To register a component:

To register a component implemented in Delphi:

  1. Add a procedure named Register to the interface part of the component's unit. Register takes no parameters, so the declaration is very simple:
  procedure Register;

Note: Although Delphi is a case insensitive language, the Register procedure is case sensitive and must be spelled with an uppercase R.

See more code details in Creating a Component with the Component Wizard.
If you are adding a component to a unit that already contains components, it should already have a Register procedure declared, so you do not need to change the declaration.
  1. Write the Register procedure in the implementation part of the unit, calling RegisterComponents for each component you want to register. RegisterComponents is a procedure that takes two parameters: the name of a Tool Palette category and a set of component types:
procedure Register;
begin
  Classes.RegisterComponents('MyComponents', [MyComponent]);
end;

If you are adding a component to an existing registration, you can either add the new component to the set in the existing statement, or add a new statement that calls RegisterComponents.

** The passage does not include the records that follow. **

/-- R125, R199 to R201: a SOFTWARE TX stake is prepared from the packet of its length at the head of its TX queue, or at
once without payload, and becomes READY; a packet of another length ends it late (BADLEN); at its arming deadline
a READY stake is ARMED, a BOOKED one ends late (NOTREADY); the lock check passes at the F of the window; at its release an
armed stake becomes ACTIVE and its action begins; a receive window on an entry ends with the hop back.
The model's choices in it, and not the spec's rules, are log entries 44 and 45 (the order of late causes, and what a
failed stake reserves). -/
def Obligations.StakesArePreparedArmedAndFired : Prop :=
  ∀ (s : State) (p : PortId) (n : SlotId) (k : Stake), (s.d.ports[p]).sb.stakes[n] = some k →
    ((s.d.ports[p]).tx.buffer.length < 2 → s.d.portUp p = true → (s.d.ports[p]).sb.toPrepare.head? = some (n, k) →
      k.link = none →
      let len := fld k.param 0 8
      let q := queueOf (regionOfPort p) (Fin.ofNat 32 (fld k.w2 24 5))
      let air := fun (b : List Byte) =>
        airTicks (fld k.w2 8 3 + 6) (fld k.w2 6 2) (w2Pre k.w2) { stakeHeader k.w2 k.param with len := b.length }
      let ready := fun (d : Dev) (b : List Byte) =>
        (d.setStake p n (some { k with state := .ready, param := setFld k.param 0 8 b.length, onAir := air b })).modTx p
          fun x => { x with buffer := x.buffer ++ [s.d.encodeFrame p n k b] }
      ∀ mm,
        (len = 0 → exec (.framePrepared ⟨p, mm⟩) s = .next (onDevW (fun d => ready d []) s)) ∧
        (∀ ws, len ≠ 0 → s.d.queueUsable q = true → (s.d.queue q).packet = some ws →
          (ws.length = (len + 7) / 8 → exec (.framePrepared ⟨p, mm⟩) s = .next (onDevW (fun d =>
            ready (d.takeWords q ws.length) ((bytesOf64 (ws.map (·.value))).take len)) s)) ∧
          (ws.length ≠ (len + 7) / 8 → exec (.framePrepared ⟨p, mm⟩) s = .next (onDevW (fun d =>
            ((d.takeWords q ws.length).endLate p n k 3).serveCal (regionOfPort p)) s)))) ∧
    (k.state = .ready → (originGrid k.origin = true → s.d.datum.unsynced = false) → s.d.portUp p = true →
      (k.action ≠ 1 → k.action ≠ 2 →
        exec (.stakeArmingDeadline p n) s = .next (onDev (fun d =>
          (d.untilDatum k.deadline).setStake p n (some { k with
            state := .armed, winF := if k.winsel then ((s.d.ports[p]).syn.bm[k.entry]).freq else (s.d.ports[p]).syn.freq })) s)) ∧
      (k.action = 1 → (s.d.ports[p]).tx.ctl.getLsbD 0 = true → k.winsel = false →
        answers (exec (.stakeArmingDeadline p n) s) fun t =>
          (t.d.ports[p]).sb.stakes = (s.d.ports[p]).sb.stakes.set n
            (some { k with state := .armed, winF := (s.d.ports[p]).syn.freq }) ∧
          (t.d.ports[p]).tx = { (s.d.ports[p]).tx with
            interval := some n, endAt := none, rampDown := none, rampUs := k.ramp, retHop := false } ∧
          t.d.rxOn p = false ∧ t.ram = s.ram)) ∧
    (k.state = .booked → k.action = 1 → exec (.stakeArmingDeadline p n) s = .next (onDev (fun d =>
      ((d.untilDatum k.deadline).endLate p n k 0).serveCal (regionOfPort p)) s)) ∧
    (k.state = .armed → k.checked = false → k.action = 1 → (s.d.ports[p]).syn.lock = true →
      (s.d.ports[p]).syn.freq = (if k.winsel then ((s.d.ports[p]).syn.bm[k.entry]).freq else k.winF) →
      exec (.stakeLockCheck p n) s = .next (onDev (fun d =>
        (d.untilDatum (k.release - ((k.ramp + 20) * 200 : Nat))).setStake p n (some { k with checked := true })) s)) ∧
    (k.state = .armed → k.action = 4 → k.link = none →
      exec (.stakeRelease p n) s = .next (onDev (fun d =>
        let d := d.untilDatum k.release
        let d := (d.setStake p n (some { k with state := .active, firedAt := d.now })).countSb p .fired
        let d := d.modTun p fun x => { x with frozen := true, next := none, trial := false }
        d.applyTune p (BitVec.ofNat 32 (fld k.param 0 14))) s)) ∧
    (k.state = .armed → k.action = 1 → k.checked = true → (s.d.ports[p]).tx.interval = some n →
      (s.d.ports[p]).tx.endAt = none → (s.d.ports[p]).tx.rampDown = none → (s.d.ports[p]).tx.onSince.isSome = true →
      k.link = none →
      exec (.stakeRelease p n) s = .next (onDev (fun d =>
        let d := d.untilDatum k.release
        let d := ((d.setStake p n (some { k with state := .active, firedAt := d.now })).countSb p .fired).modTun p fun x =>
          { x with measured := false }
        if k.param.getLsbD 8 then d.countTx p .marijoin else d) s)) ∧
    (k.state = .active → k.action = 2 → k.winsel = true → k.checked = true →
      exec (.rxwinEnd p n) s = .next (onDev (fun d =>
        (((d.until_ (k.firedAt + fld k.param 0 22 * 200)).setStake p n (some { k with checked := false })).retuneRx p).hop p
          (s.d.ports[p]).rx.rxfreq) s))

/-- R132, R133: with its transmission on air and not yet measured, the return loss found 64 µs after full power is RL (63
at most), VALID sets, and MISMATCH sets below RLMIN, whatever the loop does next. A frozen loop only notes HELD where RL
misses RLGOAL; an unfrozen loop with no trial under way keeps the state as BEST when RL reaches RLGOAL. (In these last two
RL is at or above RLMIN, so no producer fires.)
The model's choices in it, and not the spec's rules, are log entry 46 (BEST is the highest return loss kept). -/
def Obligations.ReturnLossIsMeasuredAndKept : Prop :=
  ∀ (s : State) (p : PortId) (n : SlotId) (k : Stake) (rl : Nat), (s.d.ports[p]).tx.interval = some n →
    (s.d.ports[p]).sb.stakes[n] = some k → k.state = .active → (s.d.ports[p]).tx.onSince.isSome = true →
    (s.d.ports[p]).tx.rampDown = none → (s.d.ports[p]).tun.measured = false →
    let x := (s.d.ports[p]).tun
    (answers (exec (.tunerRlMeasured p rl) s) fun t =>
      let y := (t.d.ports[p]).tun
      y.rl = min 63 rl ∧ y.valid = true ∧ y.measured = true ∧ y.tune = x.tune ∧ y.frozen = x.frozen ∧ y.ctl = x.ctl ∧
      y.mismatch = (x.mismatch || decide (min 63 rl < fld x.ctl 8 6)) ∧ t.ram = s.ram ∧
      (∀ o : PortId, o ≠ p → t.d.ports[o] = s.d.ports[o])) ∧
    (rl < 64 → fld x.ctl 8 6 ≤ rl →
      (x.frozen = true →
        exec (.tunerRlMeasured p rl) s = .next (onDev (fun d => (d.until_ (k.firedAt + 64 * 200)).modTun p fun x =>
          { x with rl := rl, rlTune := some x.tune, valid := true, measured := true
                   held := x.held || decide (rl < fld x.ctl 16 6) }) s)) ∧
      (x.frozen = false → x.trial = false → fld x.ctl 16 6 ≤ rl →
        exec (.tunerRlMeasured p rl) s = .next (onDev (fun d => (d.until_ (k.firedAt + 64 * 200)).modTun p fun x =>
          { x with rl := rl, rlTune := some x.tune, valid := true, measured := true
                   best := if x.bestTune = x.tune then max x.best rl else rl, bestTune := x.tune }) s)))

/-! ### The link engine (chapter 5) -/

/-- R161, R162: GO with no operation pending. INSTALL of a context that is not installed, with an address and a LIFE that
R161 allows and no key in the table yet, enters its keys, empties its chain and answers DONE; FIND answers DONE with the
context that the lookup finds, else NOTINST; REMOVE of an installed context with no frame in a link engine takes its keys
out, ends its packets and answers DONE, with one in flight it stays PENDING. Each walk counts towards LONGEST.
The model's choices in it, and not the spec's rules, are log entries 47 (when a clash is found), 53 (what a REMOVE
waits for). -/
def Obligations.ContextOperationsAnswer : Prop :=
  ∀ (s : State) (i : Initiator) (r : RegionId) (v : Word), s.d.pageAnswers r 2 → s.d.mayWrite i (regionPage r 2 + 0x8020) →
    v.getLsbD 15 = true → ((s.d.regions[r]).link.op).status ≠ 1 →
    let n : CtxId := Fin.ofNat 4096 (v.toNat % 4096)
    let o : CtxOp := { (s.d.regions[r]).link.op with index := v.toNat % 4096, op := fld v 12 2, short := v.getLsbD 14 }
    (fld v 12 2 = 1 → s.d.installed n = false → s.d.laddr n ≠ 0 → s.d.laddr n ≠ 0xFFFFFFFF → s.d.life n ≠ 0 →
      (∀ k ∈ s.d.keysOf n, s.d.find k.1 k.2 = none) →
      answers (exec (.ctxopInstall i r v) s) fun t =>
        (t.d.regions[r]).link.op = { o with status := 2 } ∧ t.d.installed n = true ∧
        t.d.cl.table = ((s.d.keysOf n).map fun k =>
          { short := k.1, addr := BitVec.ofNat 32 k.2, ctx := n : HashEntry }).reverse ++ s.d.cl.table ∧
        t.d.packets n = [] ∧ t.d.bus[i] = .done ∧ t.ram = s.ram) ∧
    (fld v 12 2 = 1 → s.d.installed n = true →
      exec (.ctxopInstall i r v) s = .next (onDevW (fun d =>
        (d.modLink r fun l => { l with op := { o with status := 6 } }).answer i .done) s)) ∧
    (fld v 12 2 = 2 →
      (s.d.installed n = false → exec (.ctxopRemove i r v) s = .next (onDevW (fun d =>
        (d.modLink r fun l => { l with op := { o with status := 5 } }).answer i .done) s)) ∧
      (s.d.installed n = true → s.d.inFlight n = true → exec (.ctxopRemove i r v) s = .next (onDevW (fun d =>
        ({ d.modLink r (fun l => { l with op := { o with status := 1 } }) with
            cl := { d.cl with removing := d.cl.removing ++ [(n, some r)] } }).answer i .done) s)) ∧
      (s.d.installed n = true → s.d.inFlight n = false →
        answers (exec (.ctxopRemove i r v) s) fun t =>
          (t.d.regions[r]).link.op = { o with status := 2 } ∧ t.d.installed n = false ∧ t.d.packets n = [] ∧
          t.d.cl.table = s.d.cl.table.filter (fun e => e.ctx ≠ n) ∧ t.d.bus[i] = .done ∧ t.ram = s.ram)) ∧
    (fld v 12 2 = 3 →
      let a := if v.getLsbD 14 then o.key.toNat % 65536 else o.key.toNat
      (∀ m : CtxId, s.d.find (v.getLsbD 14) a = some m → exec (.ctxopFind i r v) s = .next (onDevW (fun d =>
        (d.modLink r fun l => { l with op := { o with index := m.val, status := 2 }
                                       longest := max l.longest (min (d.lookup (v.getLsbD 14) a).2 255) }).answer i .done) s)) ∧
      (s.d.find (v.getLsbD 14) a = none → exec (.ctxopFind i r v) s = .next (onDevW (fun d =>
        (d.modLink r fun l => { l with op := { o with status := 5 }
                                       longest := max l.longest (min (d.lookup (v.getLsbD 14) a).2 255) }).answer i .done) s)))

/-- R161 to R163, R180, R181, R469: the end of a REMOVE that waited; CNTCLR zeroes the region's link counters; 0xFFFFFFFF
is no anchor address; a read of LINK_HASHSTAT clears LONGEST; a word written to context memory is what it holds then, but
offset 0x3C of an installed context takes none.
The model's choices in it, and not the spec's rules, are log entries 53 (what a REMOVE waits for), 62 (the rows are
accesses). -/
def Obligations.LinkRegistersAndContextWords : Prop :=
  ∀ (s : State),
    (∀ (n : CtxId) (r : RegionId), s.d.cl.removing.find? (fun x => x.1 = n) = some (n, some r) → s.d.inFlight n = false →
      answers (exec (.ctxopRemoveDone n) s) fun t =>
        ((t.d.regions[r]).link.op).status = (if s.d.installed n then 2 else 5) ∧ t.d.installed n = false ∧
        (s.d.installed n = true → t.d.packets n = []) ∧
        t.d.cl.removing = s.d.cl.removing.erase (n, some r) ∧ t.ram = s.ram) ∧
    (∀ (i : Initiator) (r : RegionId) (v : Word), s.d.pageAnswers r 2 →
      (s.d.mayWrite i (regionPage r 2 + 0x802C) → v.getLsbD 0 = true →
        exec (.linkCntclr i r v) s = .next (onDevW (fun d =>
          (d.modLink r fun l => { l with cnt := Vector.replicate 21 0 }).answer i .done) s)) ∧
      (s.d.mayWrite i (regionPage r 2 + 0x8004) →
        exec (.linkAnchoridWrite i r v) s = .next (onDevW (fun d =>
          ({ d with cl := { d.cl with anchor := if v = 0xFFFFFFFF then d.cl.anchor else v } }).answer i .done) s)) ∧
      (s.d.mayRead i (regionPage r 2 + 0x8028) →
        exec (.linkHashstatRead i r) s = .next (onDevW (fun d =>
          (d.modLink r fun l => { l with longest := 0 }).answer i (.data (pack
            [(0, (d.cl.table.map (·.ctx)).eraseDups.length), (16, (d.regions[r]).link.longest),
             (24, ((List.finRange 16).filter fun j => ((d.regions[r]).link.hold[j]).isSome).length)]))) s))) ∧
    (∀ (i : Initiator) (n : CtxId) (w : Fin 16) (v : Word), s.d.mayWrite i (0x30000000 + 64 * n.val + 4 * w.val) →
      (w ≠ 15 ∨ s.d.installed n = false →
        exec (.contextWordWrite i n w v) s = .next (onDevW (fun d =>
          ({ d with errs := d.errs.filter (fun x => decide (x.1 < 0x30000000 + (64 * n.val + 4 * w.val)) ||
                      decide (0x30000000 + (64 * n.val + 4 * w.val) + 4 ≤ x.1))
                    cl := { d.cl with ctx := memWrite 0 d.cl.ctx (64 * n.val + 4 * w.val) (natBytes 4 v.toNat) } }).answer i
            .done) s)) ∧
      (w = 15 → s.d.installed n = true →
        exec (.contextWordWrite i n w v) s = .next (onDevW (fun d => d.answer i .done) s)))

To register a component implemented in C++, add a procedure named Register to the component's unit:

namespace MyComponent
{
  void __fastcall PACKAGE Register()
  {
    TComponentClass classes[1] = {__classid(TMyComponent)};
    RegisterComponents("Samples", classes, 0);
  }
}

See more code details in Creating a Component with the Component Wizard.

If you are adding a component to a unit that already contains components, it should already have a Register procedure declared, so you do not need to change the declaration.